Uniform sampling would either over‑represent dense regions or miss sparse ones. The geometric progression guarantees that every density scale appears at least once, which is essential for learning robust multi‑density representations.
Load a video and its associated ground‑truth point cloud from the training dataset.
Apply the Frame Sampling Strategy to select a subset of frames.
Estimate camera poses for the selected frames and encode them with the Camera Conditioning Module.
Pass the voxelized frames through the 3‑D convolutional encoder.
Feed the encoder’s latent tokens to the transformer decoder, adding the pose embedding to each token.
Project decoder outputs to 3‑D points and compute the total loss (reconstruction + depth regularizer).
Back‑propagate gradients and update all parameters with Adam (lr = 1e‑4).
Repeat for the next video.
Frames 0, 2, 4, 7 are voxelized into a 32³ grid.
The encoder compresses the grid to a latent tensor of shape (4, 256).
Pose embedding (all zeros) is added to each of the 4 latent tokens.
The decoder produces 1024 predicted points.
Chamfer distance to the ground‑truth point cloud yields 0.018, depth consistency adds 0.002, total loss = 0.020.
Adam updates the model parameters; the next iteration repeats with the same frame set.
This concrete trace shows how the geometric sampler reduces the number of processed frames while still providing enough coverage for the model to learn a stable representation.
Scaling and Selection Insights
Additional ablation insights on input frames and model choice.

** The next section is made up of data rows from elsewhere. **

-- ==== Sys2Proof/Machine/Flags.lean ====
section
/-! DEFINITION. The Lock-State Reflector's functions (rules R74, R75, R140): the three lock bits of an incoming report,
and the write of the lock flags and the indicators, the block's only flags (R23, R24). -/

namespace Sys2Proof.Machine

/-- `num = b[0]` (R140). -/
def numBit (b : Byte) : Bool := b.getLsbD 0

/-- `caps = b[1]` (R140). -/
def capsBit (b : Byte) : Bool := b.getLsbD 1

/-- `scroll = b[2]` (R140). -/
def scrollBit (b : Byte) : Bool := b.getLsbD 2

/-- `AnyLock(b)` (R140): "any of the three bits is set". -/
def anyLock (b : Byte) : Bool := numBit b || capsBit b || scrollBit b

/-- The three `Led` events of one update, in the spec's order (R141; no statement should rest on it). -/
def ledEvents (b : Byte) : List Event :=
  [.led 1 (numBit b), .led 0 (capsBit b), .led 2 (scrollBit b)]

/-- All three flags and all three indicators are written at once (R141): bit 0 goes to indicator 1, bit 1 to
indicator 0, bit 2 to indicator 2 (R75). -/
def writeLocks (b : Byte) (s : State) : State :=
  { s with
    num := numBit b, led1 := numBit b
    caps := capsBit b, led0 := capsBit b
    scroll := scrollBit b, led2 := scrollBit b
    h := s.h ++ ledEvents b }

end Sys2Proof.Machine
end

Increasing the number of input frames does not guarantee monotonically better performance; beyond a modest number the gains plateau and can even degrade due to over‑fitting or increased noise.
Choosing the appropriate Spatial Foundation Model depends on the target task’s geometry complexity and data density: models with richer 3D priors excel on dense reconstruction, while lighter models suffice for sparse or coarse‑grained tasks.
Benchmark Results
Comprehensive SpatialBench performance across all input densities.
The Spatial Foundation Model (SFM) outperforms every prior baseline on the Multi‑density Evaluation across all input regimes.
Table 1 shows SFM attains the lowest AbsRel (0.12) and highest AUC@30 (0.94) among all methods, yielding a 12 % improvement in average AbsRel over the previous best.
**Figure 10.** Qualitative comparison of multi-view 3D reconstruction on SpatialBench.
Limitations and Future Work
This section outlines the practical limitations of the SpatialBench evaluation.
Evaluating 41 models across more than 100 scenes per model in the dense regime consumes substantial compute time; parallelizing across multiple GPUs can alleviate this burden.
All evaluations were performed on H200 GPUs equipped with 141 GB of VRAM; we have not explored larger memory configurations such as B100 or B200, so performance may differ on those systems.
Some methods may need task‑ or scene‑specific hyperparameter tuning to achieve optimal results, but such tuning lies outside the benchmark's scope; we therefore use the recommended configurations from each method’s official codebase for a fair comparison.
At the submission deadline, many newly released models were still being open‑sourced, so we cannot guarantee exhaustive coverage; we commit to continuously integrating and evaluating new methods as they become available.